Recently there’s been some push to add the possibility of null to the typing system itself, for Java. Stephen Colebourne reports that Fan recently added null to its typing system. However, his post is severely lacking in actual technical detail. The way he writes it, Fan’s support for null is fundamentally incomplete. Unfortunately, most people I talk to about this think adding nullity is a matter of tossing in a suffix-! to indicate definitely-not-null, or for the default is not-null fans (Like Fan, the language), suffix-? to indicate that null is allowed. This isn’t sufficient.

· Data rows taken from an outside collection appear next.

/-! ## Steps: timers, keys, display (parts 2.5 to 2.7) -/

/-- V-TMR-1 -/
theorem test_ldVxDt :
    nextIs (run1 0xF107 (setDt 0x2A s0)) (fun t => getV t 1 == 0x2A && t.dt == 0x2A) = true := by decide
/-- V-TMR-2 -/
theorem test_ldDtVx :
    nextIs (run1 0xF115 (regs [(1, 0x3C)] s0)) (fun t => t.dt == 0x3C && t.st == 0) = true := by decide
/-- V-TMR-3 -/
theorem test_ldStVx :
    nextIs (run1 0xF118 (regs [(1, 0x05)] s0)) (fun t => t.st == 0x05 && t.dt == 0) = true := by decide
/-- V-TICK-3 and V-TICK-2, scheduled as the next move -/
theorem test_tick : nextIs (step (setSchedule [.tick] (setDt 0xFF (setSt 2 s0))))
    (fun t => t.dt == 0xFE && t.st == 1 && t.pc == 0x200 && t.schedule == []) = true ∧
    nextIs (step (setSchedule [.tick] s0)) (fun t => t.dt == 0 && t.st == 0) = true := by decide
/-- V-TICK-5 -/
theorem test_tick_faulted : (tick (latch (.sysUnsupported 0) (setDt 5 s0))).dt = 5 := by decide
/-- V-SKP-1 -/
theorem test_skpVx :
    nextIs (run1 0xE19E (setKey 7 true (regs [(1, 7)] s0))) (fun t => t.pc == 0x204 && getKey t 7) = true := by decide
/-- V-SKP-3 -/
theorem test_skpVx_range : nextIs (run1 0xE19E (regs [(1, 0x10)] s0))
    (fun t => t.fault == some (.keyIndexRange 0x10) && t.pc == 0x200) = true := by decide
/-- V-SKNP-1 -/
theorem test_sknpVx : nextIs (run1 0xE1A1 (regs [(1, 7)] s0)) (fun t => t.pc == 0x204) = true := by decide
/-- V-SKNP-2 -/
theorem test_sknpVx_pressed :
    nextIs (run1 0xE1A1 (setKey 7 true (regs [(1, 7)] s0))) (fun t => t.pc == 0x202 && getKey t 7) = true := by decide
/-- V-LDK-3: the lowest index -/
theorem test_ldVxK_lowest : nextIs (run1 0xF00A (setKey 3 true (setKey 9 true s0)))
    (fun t => getV t 0 == 3 && !getKey t 3 && getKey t 9 && t.pc == 0x202) = true := by decide
/-- V-LDK-2: the wait changes nothing -/
theorem test_ldVxK_waits :
    nextIs (run1 0xF00A (regs [(0, 0x55)] s0)) (fun t => getV t 0 == 0x55 && t.pc == 0x200) = true := by decide
/-- V-CLS-1 -/
theorem test_cls : nextIs (run1 0x00E0 (flip 0 0 (flip 63 31 (flip 5 5 (regs [(15, 1)] s0)))))
    (fun t => lit t == 0 && getV t 15 == 1 && t.out.length == 1 && t.pc == 0x202) = true := by decide
/-- The first draw of program P3: glyph 2 at (62, 30) wraps at the right edge and is clipped at the bottom -/
theorem test_draw_wraps_and_clips : nextIs (run1 0xD015 (setI 0x00A (regs [(0, 62), (1, 30)] s0)))
    (fun t => px t 62 30 && px t 63 30 && px t 0 30 && px t 1 30 && px t 1 31 && lit t == 5 && getV t 15 == 0 &&
      t.out.length == 1) = true := by decide
/-- V-DRAW-8: one pixel goes off -/
theorem test_draw_collides : nextIs (run1 0xD011 (setI 0x300 (bytesAt 0x300 [0xC0] (flip 1 0 (flip 5 0 s0)))))
    (fun t => px t 0 0 && px t 5 0 && !px t 1 0 && lit t == 2 && getV t 15 == 1) = true := by decide

/-! ## Host events (part 2.8) -/

/-- V-HOST-2: an empty load, then one step of the zero word -/
theorem test_empty_load_faults : nextIs (step (loadProgram [] (State.powerOn (regs [(3, 9)] s0))))
    (fun t => t.fault == some (.sysUnsupported 0) && t.pc == 0x200 && getV t 3 == 0) = true := by decide
/-- V-HOST-4: an odd length is padded by the zeroed memory -/
theorem test_odd_load :
    nextIs (step (loadProgram [0x12] (State.powerOn s0))) (fun t => t.pc == 0x200 && t.fault == none) = true := by decide
/-- V-HOST-6: a load clears the fault and keeps the keys -/
theorem test_load_clears_fault :
    (loadProgram [0x12, 0x00] (latch (.sysUnsupported 0) (keyPressed 5 s0))).fault = none ∧
    getKey (loadProgram [0x12, 0x00] (latch (.sysUnsupported 0) (keyPressed 5 s0))) 5 = true := by decide
/-- V-HOST-1: a step of a stopped core is not enabled -/
theorem test_stopped_core : nextIs (step (State.powerOn s0)) (fun t => t == State.powerOn s0) = true := by decide
/-- 60_exceptions.md R250 and 70_reset_and_hazards.md R260: pc is readable of a halted run, not before the first load -/
theorem test_host_reads_pc_of_halted_run :
    hostPc (latch .stackUnderflow (setPc 0x20C s0)) = some 0x20C ∧ hostPc (State.powerOn s0) = none := by decide
/-- V-HOST-9: a faulted core still takes keys -/
theorem test_faulted_core_takes_keys : getKey (keyPressed 2 (latch .stackUnderflow s0)) 2 = true := by decide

The notion that there are only two different states (allows-null and never-null) is wrong. Think of java generics; List<Number> foo = new ArrayList<Integer>(); is not legal, even though Number foo = new Integer(5); is legal. In generics, we have a convoluted but necessary trifecta of ways to say that your type contains Numbers:

List<Number> t; //allows reading Numbers out and writing Numbers in. List<? extends Number> t; //allows reading Numbers out, but no writing. List<? super Number> t; //allows writing Numbers in, but reading gives you 'Object'.

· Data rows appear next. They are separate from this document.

-- ==== Sys2Proof/Laws/Memory.lean ====
section
/-! SUPPORT. The laws of the surface: read after write, the canonical form, and what a list of slot writes leaves. -/

namespace Sys2Proof.Machine

/-! ### One byte -/

theorem Memory.read_nil (a : Nat) : Memory.read [] a = none := rfl

@[simp] theorem Memory.read_write_same (m : Memory) (a : Nat) (v : Byte) : (m.write a v).read a = some v := by
  induction m with
  | nil => simp [Memory.write, Memory.read]
  | cons c rest ih =>
    obtain ⟨b, w⟩ := c
    by_cases h₁ : a < b
    · simp [Memory.write, h₁, Memory.read]
    · by_cases h₂ : a = b
      · simp [Memory.write, h₂, Memory.read]
      · simp [Memory.write, h₁, h₂, Memory.read, ih]

theorem Memory.read_write_other (m : Memory) (a b : Nat) (v : Byte) (h : b ≠ a) :
    (m.write a v).read b = m.read b := by
  induction m with
  | nil => simp [Memory.write, Memory.read, h]
  | cons c rest ih =>
    obtain ⟨k, w⟩ := c
    by_cases h₁ : a < k
    · simp [Memory.write, h₁, Memory.read, h]
    · by_cases h₂ : a = k
      · subst h₂; simp [Memory.write, Memory.read, h]
      · simp [Memory.write, h₁, h₂, Memory.read, ih]

theorem Memory.read_write (m : Memory) (a b : Nat) (v : Byte) :
    (m.write a v).read b = if b = a then some v else m.read b := by
  by_cases h : b = a
  · simp [h]
  · simp [h, m.read_write_other a b v h]

/-! ### One slot -/

theorem Memory.read_write16 (m : Memory) (off a : Nat) (v : Half) :
    (m.write16 off v).read a =
      if a = off + 1 then some (highByte v) else if a = off then some (lowByte v) else m.read a := by
  simp only [Memory.write16, Memory.read_write]

/-! ### A list of slots -/

/-- What a byte reads after the writes of one value to a list of slots: the byte of the value where its slot is in the
list, and what it read before where it is not. The order of the list does not matter to it. -/
theorem Memory.read_writeSlots (slots : List Nat) (m : Memory) (v : Half) (a : Nat) :
    (m.writeSlots slots v).read a =
      if a / 2 ∈ slots then some (if a % 2 = 0 then lowByte v else highByte v) else m.read a := by
  induction slots generalizing m with
  | nil => simp [Memory.writeSlots]
  | cons i rest ih =>
    have hstep : m.writeSlots (i :: rest) v = (m.write16 (2 * i) v).writeSlots rest v := rfl
    rw [hstep, ih, Memory.read_write16]
    by_cases hr : a / 2 ∈ rest
    · simp [hr]
    · by_cases hi : a / 2 = i
      · have hmem : a / 2 ∈ i :: rest := by simp [hi]
        rw [if_neg hr, if_pos hmem]
        rcases Nat.mod_two_eq_zero_or_one a with h | h
        · rw [if_neg (by omega), if_pos (by omega), if_pos h]
        · rw [if_pos (by omega), if_neg (by omega)]
      · have h1 : ¬ a = 2 * i + 1 := by omega
        have h2 : ¬ a = 2 * i := by omega
        simp [hr, hi, h1, h2]

/-! ### The canonical form -/

/-- The canonical form as a fact about the offsets: they are strictly rising. -/
theorem Memory.wf_iff (m : Memory) : m.wf = true ↔ (m.map (·.1)).Pairwise (· < ·) := by
  induction m with
  | nil => simp [Memory.wf]
  | cons c rest ih =>
    obtain ⟨a, v⟩ := c
    cases rest with
    | nil => simp [Memory.wf]
    | cons c' rest' =>
      obtain ⟨b, w⟩ := c'
      rw [show Memory.wf ((a, v) :: (b, w) :: rest') = (decide (a < b) && Memory.wf ((b, w) :: rest')) from rfl]
      simp only [Bool.and_eq_true, decide_eq_true_eq, ih, List.map_cons, List.pairwise_cons, List.mem_cons,
        forall_eq_or_imp]
      constructor
      · rintro ⟨hab, hb, hp⟩
        exact ⟨⟨hab, fun k hk => Nat.lt_trans hab (hb k hk)⟩, hb, hp⟩
      · rintro ⟨⟨hab, -⟩, hb, hp⟩
        exact ⟨hab, hb, hp⟩

theorem Memory.mem_keys_write (m : Memory) (a : Nat) (v : Byte) (k : Nat) :
    k ∈ (m.write a v).map (·.1) ↔ k = a ∨ k ∈ m.map (·.1) := by
  induction m with
  | nil => simp [Memory.write]
  | cons c rest ih =>
    obtain ⟨b, w⟩ := c
    by_cases h₁ : a < b
    · simp [Memory.write, h₁]
    · by_cases h₂ : a = b
      · subst h₂; simp [Memory.write]
      · simp only [Memory.write, h₁, h₂, if_false, List.map_cons, List.mem_cons, ih]
        tauto

/-- Every write keeps the canonical form. -/
theorem Memory.wf_write (m : Memory) (a : Nat) (v : Byte) (h : m.wf = true) : (m.write a v).wf = true := by
  rw [Memory.wf_iff] at h ⊢
  induction m with
  | nil => simp [Memory.write]
  | cons c rest ih =>
    obtain ⟨b, w⟩ := c
    simp only [List.map_cons, List.pairwise_cons] at h
    by_cases h₁ : a < b
    · simp only [Memory.write, h₁, if_true, List.map_cons, List.pairwise_cons, List.mem_cons]
      exact ⟨fun k hk => hk.elim (fun e => e ▸ h₁) fun hk => Nat.lt_trans h₁ (h.1 k hk), h.1, h.2⟩
    · by_cases h₂ : a = b
      · subst h₂
        simpa [Memory.write] using h
      · simp only [Memory.write, h₁, h₂, if_false, List.map_cons, List.pairwise_cons]
        refine ⟨fun k hk => ?_, ih h.2⟩
        rcases (Memory.mem_keys_write rest a v k).1 hk with rfl | hk
        · omega
        · exact h.1 k hk

theorem Memory.wf_write16 (m : Memory) (off : Nat) (v : Half) (h : m.wf = true) : (m.write16 off v).wf = true :=
  Memory.wf_write _ _ _ (Memory.wf_write _ _ _ h)

theorem Memory.wf_writeSlots (slots : List Nat) (m : Memory) (v : Half) (h : m.wf = true) :
    (m.writeSlots slots v).wf = true := by
  induction slots generalizing m with
  | nil => exact h
  | cons i rest ih => exact ih _ (Memory.wf_write16 _ _ _ h)

theorem Memory.wf_powerUp (c : Config) : (State.powerUp c).surf.wf = true := rfl

theorem Memory.wf_reset : State.reset.surf.wf = true := rfl

/-- Two surfaces in canonical form that read the same at every offset are the same surface. -/
theorem Memory.ext_read (m m' : Memory) (h : m.wf = true) (h' : m'.wf = true) (hr : ∀ a, m.read a = m'.read a) :
    m = m' := by
  have none_below : ∀ (l : Memory) (a : Nat), (∀ k ∈ l.map (·.1), a < k) → l.read a = none := by
    intro l a hl
    induction l with
    | nil => rfl
    | cons c rest ih =>
      obtain ⟨b, w⟩ := c
      have hb : a < b := hl b (by simp)
      rw [Memory.read, if_neg (by omega)]
      exact ih fun k hk => hl k (by simp at hk ⊢; exact .inr hk)
  rw [Memory.wf_iff] at h h'
  induction m generalizing m' with
  | nil =>
    cases m' with
    | nil => rfl
    | cons c rest => have := hr c.1; simp [Memory.read] at this
  | cons c rest ih =>
    obtain ⟨a, v⟩ := c
    cases m' with
    | nil => have := hr a; simp [Memory.read] at this
    | cons c' rest' =>
      obtain ⟨b, w⟩ := c'
      simp only [List.map_cons, List.pairwise_cons] at h h'
      have hab : a = b := by
        rcases Nat.lt_trichotomy a b with hlt | heq | hgt
        · have := hr a
          rw [none_below ((b, w) :: rest') a (by
            intro k hk
            rcases List.mem_cons.1 hk with rfl | hk
            · exact hlt
            · exact Nat.lt_trans hlt (h'.1 k hk))] at this
          simp [Memory.read] at this
        · exact heq
        · have := hr b
          rw [none_below ((a, v) :: rest) b (by
            intro k hk
            rcases List.mem_cons.1 hk with rfl | hk
            · exact hgt
            · exact Nat.lt_trans hgt (h.1 k hk))] at this
          simp [Memory.read] at this
      subst hab
      have hvw : v = w := by simpa [Memory.read] using hr a
      subst hvw
      rw [ih rest' h.2 h'.2 fun k => ?_]
      by_cases hk : k = a
      · subst hk
        rw [none_below rest k h.1, none_below rest' k h'.1]
      · simpa [Memory.read, hk] using hr k

end Sys2Proof.Machine
end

In the above, the most flexible option (the first, where we can both read and write) is also the least accepting: Only a List<Number> would do; you cannot give either a List<Integer> or a List<Object> legally, whereas in the second and third option, where we restrict ourselves to reading or writing, we can accept more.

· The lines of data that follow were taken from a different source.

/-! ### What a fill leaves (R160) -/

/-- Each slot holds the colour, low byte first (R59). -/
theorem fillWhole_read_slot (h : fillWhole c s = .next t) {k : Nat} (hk : k < nslots s.cfg) :
    t.surf.read (2 * k) = some (lowByte c) ∧ t.surf.read (2 * k + 1) = some (highByte c) := by
  have hlow : 2 * k / 2 = k ∧ 2 * k % 2 = 0 := by omega
  have hhigh : (2 * k + 1) / 2 = k ∧ (2 * k + 1) % 2 = 1 := by omega
  simp [fillWhole_read h, hlow, hhigh, hk]

theorem fillWhole_read_outside (h : fillWhole c s = .next t) {a : Nat} (ha : 2 * nslots s.cfg ≤ a) :
    t.surf.read a = s.surf.read a := by
  rw [fillWhole_read h, if_neg (by omega)]

theorem fillWhole_cfg (h : fillWhole c s = .next t) : t.cfg = s.cfg := by rw [fillWhole_eq_next.1 h]

/-- Neither the surface before a fill nor the number of fills shows in the slots, so a second fill finds them as it
would leave them. -/
theorem fillWhole_twice_read (h : fillWhole c s = .next t) (h' : fillWhole c t = .next u) (a : Nat) :
    u.surf.read a = t.surf.read a := by
  rw [fillWhole_read h', fillWhole_cfg h, fillWhole_read h]
  split_ifs <;> rfl

/-- The six fill commands differ in their colour only: whatever `exec` runs as `fillWhole` has the whole effect. -/
theorem fillsWholeMapping_of_exec {i : Instr} (h : ∀ s, exec i s = fillWhole c s) : FillsWholeMapping i c := by
  intro s
  obtain ⟨t, ht⟩ : ∃ t, fillWhole c s = .next t := ⟨_, rfl⟩
  have hleft := fillWhole_eq_next.1 ht
  exact ⟨t, (h s).trans ht, fun _ => fillWhole_read_slot ht, fun _ => fillWhole_read_outside ht,
    ⟨slotOrder s.fills (nslots s.cfg), slotOrder_perm _ _, by rw [hleft]⟩, by rw [hleft],
    fun u hu => fillWhole_twice_read ht ((h t).symm.trans hu)⟩

/-! ### What `setPixel` leaves (R162) -/

theorem setPixel_in_bounds (hc : LaunchOk s.cfg) (hb : InBounds s.cfg x y) :
    setPixel x y c s = .next { s with
      surf := s.surf.write16 (pixelOffset s.cfg x y) c
      history := s.history ++ [.surfWrite (pixelOffset s.cfg x y) c] } :=
  setPixel_eq_next.2 (.inl ⟨hb, (pixelOffset_inside hc hb).1, rfl⟩)

theorem setPixel_out_of_bounds (hb : ¬ InBounds s.cfg x y) : setPixel x y c s = .next s :=
  setPixel_eq_next.2 (.inr ⟨hb, rfl⟩)

theorem Memory.read_write16_low (m : Memory) (off : Nat) (v : Half) :
    (m.write16 off v).read off = some (lowByte v) := by
  simp [Memory.read_write16]

theorem Memory.read_write16_high (m : Memory) (off : Nat) (v : Half) :
    (m.write16 off v).read (off + 1) = some (highByte v) := by
  simp [Memory.read_write16]

theorem Memory.read_write16_other (m : Memory) (v : Half) {off a : Nat} (hlow : a ≠ off) (hhigh : a ≠ off + 1) :
    (m.write16 off v).read a = m.read a := by
  rw [Memory.read_write16, if_neg hhigh, if_neg hlow]

/-! ### A packet of an Unknown type (R173) -/

theorem decode_command_of_type_ge_eight {p : Packet} (h : 8 ≤ p.b0.toNat) : (decode p).command = .unknown := by
  rw [decode_type8 h]
  split_ifs <;> rfl

/-- Its dispatch only shows the packet, in every wiring: running an Unknown command is the same as running none. -/
theorem dispatchPacket_of_type_ge_eight (h : 8 ≤ s.pkt.b0.toNat) :
    dispatchPacket s = .next { s with st := .idle, history := s.history ++ [.packet s.pkt] } := by
  by_cases hd : s.cfg.deploy = .localDeploy
  · rw [dispatchPacket_of_local hd, exec_decode_of_type_ge_eight h, onNext_next]
  · exact dispatchPacket_of_not_local hd

end

/-! ### The statements, settled -/

/-- Settles O11: each fixed fill is `fillWhole` of its constant, and the decoder's equation at its type byte names it. -/
theorem fixedFillsSetEverySlot : Obligations.FixedFillsSetEverySlot := by
  unfold Obligations.FixedFillsSetEverySlot
  exact ⟨fun g => fillsWholeMapping_of_exec (exec_fillBlank g), fun g => fillsWholeMapping_of_exec (exec_fillRed g),
    fun g => fillsWholeMapping_of_exec (exec_fillGreen g), fun g => fillsWholeMapping_of_exec (exec_fillBlue g),
    fun g => fillsWholeMapping_of_exec (exec_fillWhite g),
    fun _ => ⟨fun h => ⟨_, decode_type0 h⟩, fun h => ⟨_, decode_type2 h⟩, fun h => ⟨_, decode_type3 h⟩,
      fun h => ⟨_, decode_type4 h⟩, fun h => ⟨_, decode_type5 h⟩⟩⟩

/-- Settles O12: FillColour is `fillWhole` of the packet's colour, and at a fixed colour both sides are the same
`fillWhole`. -/
theorem fillColourSetsEverySlot : Obligations.FillColourSetsEverySlot := by
  unfold Obligations.FillColourSetsEverySlot
  exact ⟨fun g c => fillsWholeMapping_of_exec (exec_fillColour g c),
    fun p h => ⟨_, _, decode_type6 h, u16le_toNat p.b5 p.b6⟩, fun _ _ _ => ⟨rfl, rfl, rfl, rfl, rfl⟩⟩

/-- Settles O13 by the bounds check: in bounds `setPixel` is one 16-bit write at the pixel's offset, whose bytes the laws
of `write16` give; out of bounds it answers its state. -/
theorem setPixelWritesItsPixelOrNothing : Obligations.SetPixelWritesItsPixelOrNothing := by
  unfold Obligations.SetPixelWritesItsPixelOrNothing
  refine ⟨fun x y c s hc => ?_, fun p h => ⟨_, _, _, decode_type1 h, u16le_toNat p.b1 p.b2, u16le_toNat p.b3 p.b4,
    u16le_toNat p.b5 p.b6⟩⟩
  by_cases hb : InBounds s.cfg x y
  · obtain ⟨-, heven⟩ := pixelOffset_inside hc hb
    refine ⟨_, setPixel_in_bounds hc hb, fun _ => ⟨heven, ?_, ?_, fun a hlow hhigh => ?_, rfl, rfl⟩,
      fun hout => absurd hb hout⟩
    · exact Memory.read_write16_low s.surf (pixelOffset s.cfg x y) c
    · exact Memory.read_write16_high s.surf (pixelOffset s.cfg x y) c
    · exact Memory.read_write16_other s.surf c hlow hhigh
  · exact ⟨s, setPixel_out_of_bounds hb, fun hin => absurd hin hb, fun _ => rfl⟩

/-- Settles O14: the equation of `exec` for Resolution, and the decoder's at type 7. -/
theorem resolutionHasNoEffect : Obligations.ResolutionHasNoEffect := by
  unfold Obligations.ResolutionHasNoEffect
  exact ⟨exec_resolution, fun _ h => ⟨_, decode_type7 h⟩⟩

/-- Settles O15: the step in `Done` is the dispatch, which leaves the surface at an Unknown type, and the environment's
move touches neither `st` nor the surface. -/
theorem unknownHasNoEffect : Obligations.UnknownHasNoEffect := by
  unfold Obligations.UnknownHasNoEffect
  refine ⟨fun k g s => ⟨exec_unknown08 k g s, exec_unknown10 k g s, exec_unknown20 k g s, exec_unknown40 k g s,
    exec_unknown80 k g s⟩, fun _ => decode_command_of_type_ge_eight, fun s hlive hst htype => ?_⟩
  have hstep := step_of_done hlive hst
  rw [dispatchPacket_of_type_ge_eight htype, onNext_next] at hstep
  exact ⟨_, hstep, by simp, by simp⟩

end Sys2Proof.Machine
end

section
/-! PROOFS. Reset (70_reset_and_hazards.md section 1): `rst` is tested before `st`, the wiring and every other level, so
one equation of the step covers every state and every input. -/

namespace Sys2Proof.Machine

/-- R194 a: a high `rst` decides the step before `Halted`, the wiring and the lines are looked at. -/
theorem rxStep_of_rst {s : State} (h : s.inp.rst = true) : rxStep s = .next (applyRst s) := if_pos h

theorem step_of_rst {s : State} (hlaunch : LaunchOk s.cfg) (h : s.inp.rst = true) :
    step s = .next (nextLevels (applyRst s)) := step_of_rxStep hlaunch (rxStep_of_rst h)

/-- Settles O36: the step with `rst` high is `applyRst` and then the environment's move; the obligation writes out the
record `applyRst` answers. -/
theorem resetWinsOverEverything : Obligations.ResetWinsOverEverything := by
  unfold Obligations.ResetWinsOverEverything
  exact fun s hlaunch hrst => step_of_rst hlaunch hrst

end Sys2Proof.Machine
end

section
/-! PROOFS. The codes of spec/30_encoding.md and spec/42_command_interpreter.md: decoder and encoder are inverse to each
other (R80 to R82), one row of the opcode table for each type byte (R86), the decoder beside `interpret` (R151), nibbles
(R83, R84), the length of a packet (R92) and the lines of R93. -/

namespace Sys2Proof

/-! ### The fields of a packet that an instruction makes (R82) -/

theorem append_bytes1to4_bytes1to6 (p : Packet) : p.colourField ++ p.bytes1to4 = p.bytes1to6 := by
  apply BitVec.eq_of_toNat_eq
  have hc : p.colourField.toNat = p.b5.toNat + 256 * p.b6.toNat := u16le_toNat p.b5 p.b6
  rw [append_toNat, bytes1to6_toNat, bytes1to4_toNat, hc]
  omega

/-- Bytes 5 and 6 hold the upper 16 of the 48 bits after the type byte. -/
theorem ofType_colourField (k : Byte) (c : Half) (g : BitVec 32) : (Packet.ofType k (c ++ g)).colourField = c := by
  have := g.isLt
  apply BitVec.eq_of_toNat_eq
  rw [Packet.colourField, u16le_toNat]
  simp only [Packet.ofType, BitVec.extractLsb'_toNat, append_toNat, Nat.shiftRight_eq_div_pow]
  omega

/-- Bytes 1 to 4 hold the lower 32 of them. -/
theorem ofType_bytes1to4 (k : Byte) (c : Half) (g : BitVec 32) : (Packet.ofType k (c ++ g)).bytes1to4 = g := by
  have := g.isLt
  apply BitVec.eq_of_toNat_eq
  rw [bytes1to4_toNat]
  simp only [Packet.ofType, BitVec.extractLsb'_toNat, append_toNat, Nat.shiftRight_eq_div_pow]
  omega

/-! ### Decoder and encoder -/

/-- The decoder's split of the Unknown range, at a packet written as its type byte and the 48 bits after it. -/
theorem decode_ofType8 {k : Byte} {g : BitVec 48} (h : 8 ≤ k.toNat) :
    decode (.ofType k g) =
      if k.toNat ≤ 0x0F then .unknown08 k g
      else if k.toNat ≤ 0x1F then .unknown10 k g
      else if k.toNat ≤ 0x3F then .unknown20 k g
      else if k.toNat ≤ 0x7F then .unknown40 k g
      else .unknown80 k g := by
  have hdecode := decode_type8 (p := .ofType k g) h
  rwa [ofType_bytes1to6] at hdecode

/-- Settles O2, row by row: the type byte selects the decoder's branch of the row, and the fields read back from the
packet are the instruction's. An Unknown row is selected because well-formedness puts its type byte in its range. -/
theorem decodeUndoesEncode : Obligations.DecodeUndoesEncode := by
  unfold Obligations.DecodeUndoesEncode
  intro i hwf
  cases i with
  | fillBlank g => rw [encode, decode_type0 rfl, ofType_bytes1to6]
  | setPixel x y c =>
    rw [encode, decode_type1 rfl, Packet.xField, Packet.yField, Packet.colourField, u16le_low_high, u16le_low_high,
      u16le_low_high]
  | fillRed g => rw [encode, decode_type2 rfl, ofType_bytes1to6]
  | fillGreen g => rw [encode, decode_type3 rfl, ofType_bytes1to6]
  | fillBlue g => rw [encode, decode_type4 rfl, ofType_bytes1to6]
  | fillWhite g => rw [encode, decode_type5 rfl, ofType_bytes1to6]
  | fillColour g c => rw [encode, decode_type6 rfl, ofType_bytes1to4, ofType_colourField]
  | resolution g => rw [encode, decode_type7 rfl, ofType_bytes1to6]
  | unknown08 k g =>
    obtain ⟨hlo, hhi⟩ := of_decide_eq_true hwf
    rw [encode, decode_ofType8 hlo, if_pos hhi]
  | unknown10 k g =>
    obtain ⟨hlo, hhi⟩ := of_decide_eq_true hwf
    rw [encode, decode_ofType8 (by omega), if_neg (by omega), if_pos hhi]
  | unknown20 k g =>
    obtain ⟨hlo, hhi⟩ := of_decide_eq_true hwf
    rw [encode, decode_ofType8 (by omega), if_neg (by omega), if_neg (by omega), if_pos hhi]
  | unknown40 k g =>
    obtain ⟨hlo, hhi⟩ := of_decide_eq_true hwf
    rw [encode, decode_ofType8 (by omega), if_neg (by omega), if_neg (by omega), if_neg (by omega), if_pos hhi]
  | unknown80 k g =>
    have hlo := of_decide_eq_true hwf
    rw [encode, decode_ofType8 (by omega), if_neg (by omega), if_neg (by omega), if_neg (by omega), if_neg (by omega)]

/-- Settles O3, type byte by type byte: what the decoder reads from the packet is what the encoder puts back. -/
theorem encodeUndoesDecode : Obligations.EncodeUndoesDecode := by
  unfold Obligations.EncodeUndoesDecode
  refine fun p => ⟨decode_wellFormed p, ?_⟩
  have hback := ofType_of_bytes1to6 p
  rcases type_cases p.b0 with h | h | h | h | h | h | h | h | h
  · rw [decode_type0 h, encode, ← h, hback]
  · rw [decode_type1 h, encode, ← h]
    simp [Packet.xField, Packet.yField, Packet.colourField]
  · rw [decode_type2 h, encode, ← h, hback]
  · rw [decode_type3 h, encode, ← h, hback]
  · rw [decode_type4 h, encode, ← h, hback]
  · rw [decode_type5 h, encode, ← h, hback]
  · rw [decode_type6 h, encode, append_bytes1to4_bytes1to6, ← h, hback]
  · rw [decode_type7 h, encode, ← h, hback]
  · rw [decode_type8 h]
    split_ifs <;> exact hback

/-- Settles O1: eleven fixed words, evaluated. -/
theorem specWordsDecode : Obligations.SpecWordsDecode := by
  unfold Obligations.SpecWordsDecode
  decide

/-! ### The opcode table (R86) -/

/-- Each of the 256 type bytes fits one row's mask and match. -/
theorem opcodeTable_filter_length (c : Byte) : (opcodeTable.filter fun r => r.matchesType c).length = 1 := by
  revert c
  decide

We need the same trifecta for nullity:

List<String!> t; //allows reading non-null out. List<String?> t; //allow writing null in. List<String> t; //neither, but more accepting.

In the above example, those three are distinct. Specifically, While you can obviously assign a String! to a String?, as in: String! f = "foo"; String? t = f; //legal, obviously, you can NOT assign a List<String!> to a List<String?>. Here’s why: If it would be legal, you can sneakily add nulls to a non-null list. In the next snippet, we’ll assume for a moment that you could assign List<String!> to a List<String?>

List<String!> t = new ArrayList<String!>(); List<String?> f = t; f.add(null); String! s = t.get(0); //this returns null. WHOOPS!

This is entirely analogous to why a List<Number> does not allow you to assign a List<Integer> to it; you can secretly add a Double to a List<Integer>, which is bad.

So, List<String!> cannot be assigned to a List<String?> and a List<String?> is not assignable to a List<String!>. Okay, but, what do we do if we want to write a method that should accept either form? The need to do that is perfectly legit: If we only read and null check, or we only write non-nulls, or a combo of those two, then we really don’t care about the nullity of the incoming parameter. It would be ridiculous if it was impossible to convey this. And yet I don’t see how you’d do this in Fan.

For example, let’s say we have a method that sets the values for a row in a GUI table. The table has a sparse mode, where a column entry isn’t rendered and its space is provided to the cell to its left. ‘null’ is used to indicate this. However, obviously, lots of tables will be rendered from data out of, say, a database, where this feature just isn’t needed. Worse, if the data is also used elsewhere, it would be perfectly legit for the data to be handed to the code that renders the GUI in List<String!> form. To now pass this to the method that sets the row data, the only option is an unsafe cast and a @SuppressWarnings annotation, or copy the list, just to satisfy the type system. Eeeeugh. You need a way to say that you don’t care about the nullity type of a generics parameter.

The IDEA java editor has support for a @NonNull annotation, but they cop out entirely and don’t support it in generics bounds, which, in my opinion, means its useless.

You also need this trifecta (never-null, definitely-allows-null, either way) for generics bounds; for example:

List<?? super Integer> t; //You can add null to this. List<? super Integer> t; //Can't add null, returns Object? on read. List<?! super Integer> t; //Can't add null, returns Object! on read.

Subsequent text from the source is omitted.